= Karen Mac Cormack =

Karen Mac Cormack (born Luanshya, Zambia, 1956) is a contemporary experimental poet. She holds dual British/Canadian citizenship, and lived for many years in Toronto; more recently, she moved to Buffalo, New York, when her husband, the poet Steve McCaffery, was hired by SUNY-Buffalo for the David Gray Chair.
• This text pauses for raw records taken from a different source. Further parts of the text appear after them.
-- ==== Sys2Proof/WellFormed.lean ====
section
/-!
DEFINITION. Which commands are well formed: every operand lies in the range that its encoding, its register or its port gives it.

The meanings are total and do not test this. A command that names a unit Beleno does not have leaves the units it has as they are (DESIGN CHOICE, log entry
1), and the bits of a value beyond its field are lost where the value reaches a register.
-/

namespace Sys2Proof

/-- A scalar register g0 to g31 (R69). -/
def gReg (g : Nat) : Bool := decide (g < 32)

/-- A vector register or a buffer handle, 0 to 15 (R69). -/
def vReg (v : Nat) : Bool := decide (v < 16)

/-- An engine (R68). -/
def engineOk (e : Nat) : Bool := decide (e < 16)

/-- A 32-bit value. -/
def wordOk (v : Nat) : Bool := decide (v < 2 ^ 32)

/-- A list of bytes. -/
def bytesOk (b : List Nat) : Bool := b.all (fun x => decide (x < 256))

/-- A list of 32-bit values. -/
def wordsOk (ws : List Nat) : Bool := ws.all wordOk

/-- A signed immediate of `w` bits. -/
def simmOk (w : Nat) (i : Int) : Bool := decide (-2 ^ (w - 1) ≤ i) && decide (i < 2 ^ (w - 1))

/-- The key of a host-addressable word (R489): a BAR0 offset, or 2^31 plus a BAR2 offset, on a word boundary. -/
def keyOk (k : Nat) : Bool := decide (k < 2 ^ 32) && decide (k % 4 = 0)

/-- The second operand of a format S word; a shift has a 5-bit immediate (R105, R108). -/
def SOperand.wf (shift : Bool) : SOperand → Bool
  | .reg gt => gReg gt
  | .imm i => decide (i < if shift then 32 else 2 ^ 15)

/-- Operand b of a format V word (R105). -/
def VOperand.wf : VOperand → Bool
  | .vec v => vReg v
  | .scalar gt => gReg gt

/-- The stride of a format A word (R106). -/
def Stride.wf : Stride → Bool
  | .unit => true
  | .chan => true
  | .imm i => simmOk 9 i
  | .reg gx => gReg gx

/-- The place a format A word reaches (R105). -/
def VAddr.wf : VAddr → Bool
  | .sxm h st => vReg h && st.wf
  | .dmem gb i => gReg gb && decide (i < 2 ^ 10)
  | .fbuf gb i => gReg gb && decide (i < 2 ^ 10)

/-- A format X word's operands (R105). -/
def xOk (gf go gx region len : Nat) : Bool :=
  gReg gf && gReg go && gReg gx && decide (region < 64) && decide (len < 32)

/-- Whether an instruction's operands lie in the fields of its word, at legal values (R105 to R109, R144). -/
def Genah.wf : Genah → Bool
  | .li gd _ i => gReg gd && decide (i < 2 ^ 16)
  | .add gd gs b | .sub gd gs b | .and gd gs b | .or gd gs b | .xor gd gs b | .mul gd gs b => gReg gd && gReg gs && b.wf false
  | .shl gd gs b | .shr gd gs b | .sar gd gs b => gReg gd && gReg gs && b.wf true
  | .cmp gs b => gReg gs && b.wf false
  | .lw gd gb i | .sw gd gb i => gReg gd && gReg gb && simmOk 16 i
  | .br c o => decide (c < 10) && decide (0 < o) && decide (o < 2 ^ 16)
  | .loop d n => decide (2 ≤ d) && decide (d < 2 ^ 10) && decide (n < 2 ^ 16)
  | .loopr gs d m => gReg gs && decide (2 ≤ d) && decide (d < 2 ^ 10) && decide (0 < m) && decide (m < 2 ^ 11)
  | .endl | .ret | .endt => true
  | .call t => decide (t < 2 ^ 14)
  | .hset h _ gs i => vReg h && gReg gs && decide (i < 2 ^ 13)
  | .hadv h _ gs i => vReg h && gReg gs && simmOk 16 i
  | .vld v a gm | .vst v a gm => vReg v && a.wf && gReg gm
  | .vadd vd va b gm _ => vReg vd && vReg va && b.wf && gReg gm
  | .vmul vd va b gm => vReg vd && vReg va && b.wf && gReg gm
  | .vmac ad va b gm _ _ => decide (ad < 4) && vReg va && b.wf && gReg gm
  | .vsat vd as gm sh => vReg vd && decide (as < 4) && gReg gm && decide (sh < 8)
  | .vsel vd va vb gm => vReg vd && vReg va && vReg vb && gReg gm
  | .vpeak vd va gm => vReg vd && vReg va && gReg gm
  | .vramp vd gs gt gm => vReg vd && gReg gs && gReg gt && gReg gm
  | .vdith vd va b gm w _ => vReg vd && vReg va && b.wf && gReg gm && decide (16 ≤ w) && decide (w ≤ 24)
  | .fetch gf go gx r n | .put gf go gx r n => xOk gf go gx r n
  | .waitf k => decide (k < 16)
  | .tkidx gd sel => gReg gd && decide (sel < 3)
  | .tstat gd hv m => gReg gd && vReg hv && decide (m < 7)
  | .muz h gm => vReg h && gReg gm
  | .mark gs i => gReg gs && decide (i < 2 ^ 16)

/-- An instruction of engine `e`. -/
def Genah.on (g : Genah) (e : Nat) : Bool := engineOk e && g.wf

/-- An AES3 receiver n at n, or a MADI receiver p at 16 + p (R293). -/
def aesReceiver (src : Nat) : Bool := decide (src < 8) || (decide (16 ≤ src) && decide (src < 20))

/-- A lane of a buffer (R24, R247). -/
def laneOk (b c : Nat) : Bool := decide (b < 8192) && decide (c < 8192)

/-- A memory error names a memory of R514, and hits something that exists. -/
def MemErr.wf (x : MemErr) : Bool :=
  decide (x.mem < 15) && decide (x.hit < (match x.mem with | 1 => 8192 * 512 | 6 => 16 | 11 => 2 | 12 => 256 | 14 => 28 | _ => 16))

/-- Whether a command is well formed. -/
def Instr.wf : Instr → Bool
  | .tickBoundary phases => phases.all (fun p => decide (p.1 < 10))
  | .guardStart done errs => done.all (fun x => decide (x < 16384)) && errs.all MemErr.wf
  | .patchGatherComplete => true
  | .runaheadStart e => engineOk e
  | .dramTransactionComplete e _ _ _ => engineOk e
  | .illegalInsn e _ => engineOk e
  | .li e gd high imm16 => (Genah.li gd high imm16).on e
  | .add e gd gs b => (Genah.add gd gs b).on e
  | .sub e gd gs b => (Genah.sub gd gs b).on e
  | .and e gd gs b => (Genah.and gd gs b).on e
  | .or e gd gs b => (Genah.or gd gs b).on e
  | .xor e gd gs b => (Genah.xor gd gs b).on e
  | .shl e gd gs b => (Genah.shl gd gs b).on e
  | .shr e gd gs b => (Genah.shr gd gs b).on e
  | .sar e gd gs b => (Genah.sar gd gs b).on e
  | .mul e gd gs b => (Genah.mul gd gs b).on e
  | .cmp e gs b => (Genah.cmp gs b).on e
  | .lw e gd gb simm16 => (Genah.lw gd gb simm16).on e
  | .sw e gs gb simm16 => (Genah.sw gs gb simm16).on e
  | .br e cond offset => (Genah.br cond offset).on e
  | .loop e d count => (Genah.loop d count).on e
  | .loopr e gs d max => (Genah.loopr gs d max).on e
  | .endl e => (Genah.endl).on e
  | .call e target => (Genah.call target).on e
  | .ret e => (Genah.ret).on e
  | .endt e => (Genah.endt).on e
  | .hset e h out gs imm13 => (Genah.hset h out gs imm13).on e
  | .hadv e h set gs simm16 => (Genah.hadv h set gs simm16).on e
  | .vld e v src gm _ => (Genah.vld v src gm).on e
  | .vst e v dst gm _ => (Genah.vst v dst gm).on e
  | .vadd e vd va b gm neg => (Genah.vadd vd va b gm neg).on e
  | .vmul e vd va b gm => (Genah.vmul vd va b gm).on e
  | .vmac e ad va b gm z neg => (Genah.vmac ad va b gm z neg).on e
  | .vsat e vd src gm sh => (Genah.vsat vd src gm sh).on e
  | .vsel e vd va vb gm => (Genah.vsel vd va vb gm).on e
  | .vpeak e vd va gm => (Genah.vpeak vd va gm).on e
  | .vramp e vd gs gt gm => (Genah.vramp vd gs gt gm).on e
  | .vdith e vd va b gm w t => (Genah.vdith vd va b gm w t).on e
  | .fetch e gf go gx region len _ => (Genah.fetch gf go gx region len).on e
  | .waitf e k _ => (Genah.waitf k).on e
  | .put e gf go gx region len _ => (Genah.put gf go gx region len).on e
  | .tkidx e gd sel => (Genah.tkidx gd sel).on e
  | .tstat e gd hv mode => (Genah.tstat gd hv mode).on e
  | .muz e h gm => (Genah.muz h gm).on e
  | .mark e gs imm16 => (Genah.mark gs imm16).on e
  | .commitGo _ v => wordOk v
  | .commitCancel _ v => wordOk v
  | .commitValidationDone => true
  | .snapshotRequest _ => true
  | .snapshotFillDone => true
  | .ckptNow _ v => wordOk v
  | .checkpointComplete _ => true
  | .deviceRecovery _ => true
  | .replayDone _ => true
  | .unitRestart b e cause _ => decide (b < 24) && decide (e ≤ 16) && decide (cause < 8)
  | .unitRestarted b e => decide (b < 24) && decide (e ≤ 16)
  | .engineCounterClear _ v => wordOk v
  | .geProfileLoad _ e v => engineOk e && wordOk v
  | .rxFrame x bytes _ _ _ => decide (x < 3) && bytesOk bytes
  | .copyHeaderTaken p => decide (p < 2)
  | .copyConfirm p => decide (p < 2)
  | .copyRewind p _ => decide (p < 2)
  | .rxTimeout i => decide (i < 4096)
  | .deepFrameMove i _ _ => decide (i < 4096)
  | .rxCounterClear _ v => wordOk v
  | .txCounterClear _ v => wordOk v
  | .txProfileLoad _ v => wordOk v
  | .kennelWordPush k word _ => decide (k < 64) && decide (word < 2 ^ 64)
  | .kennelWordPop k _ _ => decide (k < 64)
  | .kennelBoundaryFault k => decide (k < 64)
  | .kennelReset _ k => decide (k < 64)
  | .kennelPioPush _ k lo hi => decide (k < 64) && wordOk lo && wordOk hi
  | .kennelPioPushlast _ k lo hi => decide (k < 64) && wordOk lo && wordOk hi
  | .kennelPioPop _ k v => decide (k < 64) && wordOk v
  | .fallComplete b c => laneOk b c
  | .muzRise b c => laneOk b c
  | .riseComplete b c => laneOk b c
  | .zcTimeout b c => laneOk b c
  | .herdArm _ k => decide (k < 16)
  | .herdGo _ k => decide (k < 16)
  | .herdPinTrigger pin => decide (pin < 4)
  | .herdTimeTrigger k => decide (k < 16)
  | .herdStarted k => decide (k < 16)
  | .herdStop _ k => decide (k < 16)
  | .sapLocked k => decide (k < 8)
  | .sapLost k _ => decide (k < 8)
  | .sapFrameError k => decide (k < 8)
  | .elasticStoreRead u _ => decide (u < 28)
  | .aesFrameReceived n a b _ _ _ _ => decide (n < 8) && wordOk a && wordOk b
  | .madiFrameReceived p subs _ _ => decide (p < 4) && wordsOk subs
  | .aesCsBlock src _ _ => aesReceiver src
  | .aesLocked src => aesReceiver src
  | .aesLost src _ => aesReceiver src
  | .aesBlkerr n => decide (n < 8)
  | .asrcLocked g _ => decide (g < 16)
  | .asrcLost g _ => decide (g < 16)
  | .asrcRelock g _ => decide (g < 16)
  | .refSecond obs => obs.all (fun p => decide (p.1 < 10))
  | .refQualified k => decide (k < 10)
  | .refDisqualified k => decide (k < 10)
  | .refCauseCleared k => decide (k < 10)
  | .refInactive k => decide (k < 10)
  | .refSignalReturn k => decide (k < 10)
  | .refWtrExpire k => decide (k < 10)
  | .refLocked => true
  | .refHoExpired => true
  | .refProfileLoad _ v => wordOk v
  | .slicerRunt n => decide (n < 4)
  | .apllLost x kind => decide (x < 4) && decide (kind < 2)
  | .bandSearchDone x band _ => decide (x < 4) && decide (band < 64)
  | .apllLocked x => decide (x < 4)
  | .apllRelock _ x => decide (x < 4)
  | .vtuneMeasure x _ => decide (x < 4)
  | .rampGo _ v => wordOk v
  | .rampStop _ v => wordOk v
  | .rampSegmentEnter => true
  | .eimArm _ => true
  | .eimStop _ => true
  | .eimResult _ _ _ => true
  | .eimTimeout => true
  | .eimCalLost => true
  | .eimCalLocked => true
  | .refJumpMeasurement _ => true
  | .timeCap _ v => wordOk v
  | .timeSet _ v => wordOk v
  | .timeAlign _ v => wordOk v
  | .ptpOffsetSample p _ _ => decide (p < 2)
  | .servoHostSample _ v => wordOk v
  | .srvHold => true
  | .ptpAnnounceAccepted p _ _ _ _ => decide (p < 2)
  | .ptpProfileLoad _ p v => decide (p < 2) && wordOk v
  | .pgArm _ k v => decide (k < 8) && wordOk v
  | .pgStop _ k v => decide (k < 8) && wordOk v
  | .pgLeadingEdge k => decide (k < 8)
  | .pgTrailingEdge k => decide (k < 8)
  | .cueLineHold i x => decide (i < 256) && decide (x < 3)
  | .cueSend i x => decide (i < 256) && decide (x < 3)
  | .ltcFrameDecoded tc ub flags rate speed => wordOk tc && wordOk ub && decide (flags < 2 ^ 5) && decide (rate < 4) && decide (speed < 2 ^ 16)
  | .ltcLost => true
  | .ltcTxFrame => true
  | .ltcJam _ v => wordOk v
  | .linkUp x => decide (x < 3)
  | .linkDown x => decide (x < 3)
  | .portFrameTx x => decide (x < 3)
  | .gateListAdvance => true
  | .macEntryAged vid mac => decide (vid < 2 ^ 12) && decide (mac < 2 ^ 48)
  | .groupLeave x vid _ _ => decide (x < 3) && decide (vid < 2 ^ 12)
  | .dramTrained => true
  | .dramLate _ _ => true
  | .delayLineService i _ _ => decide (i < 1024)
  | .voiceSampleRead bad _ => bad.all (fun p => decide (p.1 < 256))
  | .captureRecord _ => true
  | .voiceGo _ n => decide (n < 256)
  | .voiceStop _ n => decide (n < 256)
  | .voiceStart v => decide (v < 256)
  | .cueVoiceDone v => decide (v < 256)
  | .captureGo _ v => wordOk v
  | .captureStop _ v => wordOk v
  | .barkReceive ws tag _ _ => wordsOk ws && bytesOk tag
  | .barkMissing => true
  | .mirrorPacketReceive ws tag => wordsOk ws && bytesOk tag
  | .pairConverging img => img.live.all (fun p => wordOk p.2) && img.shadow.all (fun p => wordOk p.2) && img.pend.all (fun p => wordOk p.2)
  | .pairSynced => true
  | .pathBHandover => true
  | .pairHello _ _ _ => true
  | .pairHelloTimeout => true
  | .shepherdPinChange _ => true
  | .witnessMessage bytes => bytesOk bytes
  | .voteExpire => true
  | .voteSample => true
  | .hostWrite _ bar o be v => decide (bar < 3) && decide (o % 4 = 0) && decide (be < 16) && wordOk v
  | .setAliasWrite _ k v => keyOk k && wordOk v
  | .clrAliasWrite _ k v => keyOk k && wordOk v
  | .tglAliasWrite _ k v => keyOk k && wordOk v
  | .sqAcknowledge _ k v => keyOk k && wordOk v
  | .wo1Write _ k v => keyOk k && wordOk v
  | .spiWriteFrame bytes => bytesOk bytes
  | .spiReadFrame bytes w => bytesOk bytes && wordOk w
  | .dmaDoorbell c v => decide (c < 8) && wordOk v
  | .dmaDescriptorDone c desc data _ _ => decide (c < 8) && wordsOk desc && bytesOk data
  | .dmaKennelPush c desc packet => decide (c < 8) && wordsOk desc && packet.all (fun w => decide (w < 2 ^ 64))
  | .logRecordWrite => true
  | .logConsume _ v => wordOk v
  | .dbgRequest _ => true
  | .dbgSubmit _ => true
  | .dbgNonceExpire => true
  | .attestGo _ => true
  | .attestDone => true
  | .hcmdOpen _ => true
  | .hcmdBlock _ n => decide (n < 2 ^ 13)
  | .stagingBlockWritten _ => true
  | .hcmdEnd _ => true
  | .hcmdAbort _ => true
  | .stagingVerifyDone => true
  | .fuseBurnDone => true
  | .chainPoll => true
  | .chainHeadReply header => bytesOk header
  | .chainDataReply _ data => bytesOk data
  | .chainChunkTimeout k => decide (k < 2 ^ 15)
  | .chainRequest _ k => decide (k < 2 ^ 15)
  | .ownerset _ v => wordOk v
  | .unlock _ v => wordOk v
  | .rollbackAdvance _ => true
  | .bootok => true
  | .bootWatchdogExpire => true
  | .powerLoss => true
  | .pinReset => true
  | .resetRelease straps banks => decide (straps < 256) && decide (banks < 16)
  | .firstTick => true
  | .romVerifyDone => true
  | .holdupAssert => true
  | .monHoldup => true
  | .monRailMeasure k _ _ => decide (k < 9)
  | .monTempMeasure _ => true
  | .monWear _ => true
  | .sapFrameReceived k _ _ => decide (k < 8)
  | .sapBclkReturn k => decide (k < 8)
  | .aesSignalReturn src => aesReceiver src
  | .asrcForeignEdgeReturn g => decide (g < 16)
  | .ckoDelayStep j => decide (j < 12)
  | .forwardedLocalWrite k v tag => keyOk k && wordOk v && bytesOk tag
  | .partnerStagingReport version hash => wordOk version && bytesOk hash
  | .ptpAnnounceReceiptTimeout p => decide (p < 2)
  | .ptpMessageInterval p _ => decide (p < 2)
  | .pcieLinkTrained _ _ => true

end Sys2Proof
end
Mac Cormack is the author of Straw Cupid (1987), Quirks & Quillets (1991), Marine Snow (1995), The Tongue Moves Talk (1997), At Issue (2001), Vanity Release (2003) and Implexures (part one, 2003; full-length publication, 2009), as well as a collaboration with the British poet Alan Halsey, Fit to Print (2003). Though she was not directly part of the Language movement, her work shows many affinities with it, in its use of disjunctiveness at a within-sentence and between-sentence level, and in her interest in the interrogation of cultural norms and ideologies through the skeptical reworking of "found" materials and genres. In Fit to Print, for instance, the poems mimic and distort the format and themes of a typical daily newspaper, while in At Issue the poems are quarried from the pages of women's fashion and beauty magazines. The prose pieces in the recent project Implexures are somewhat atypical in their use of biographical and autobiographical materials, especially a series of letters written from a variety of Mediterranean locations by an unnamed female traveller (possibly to be identified with the author, possibly not).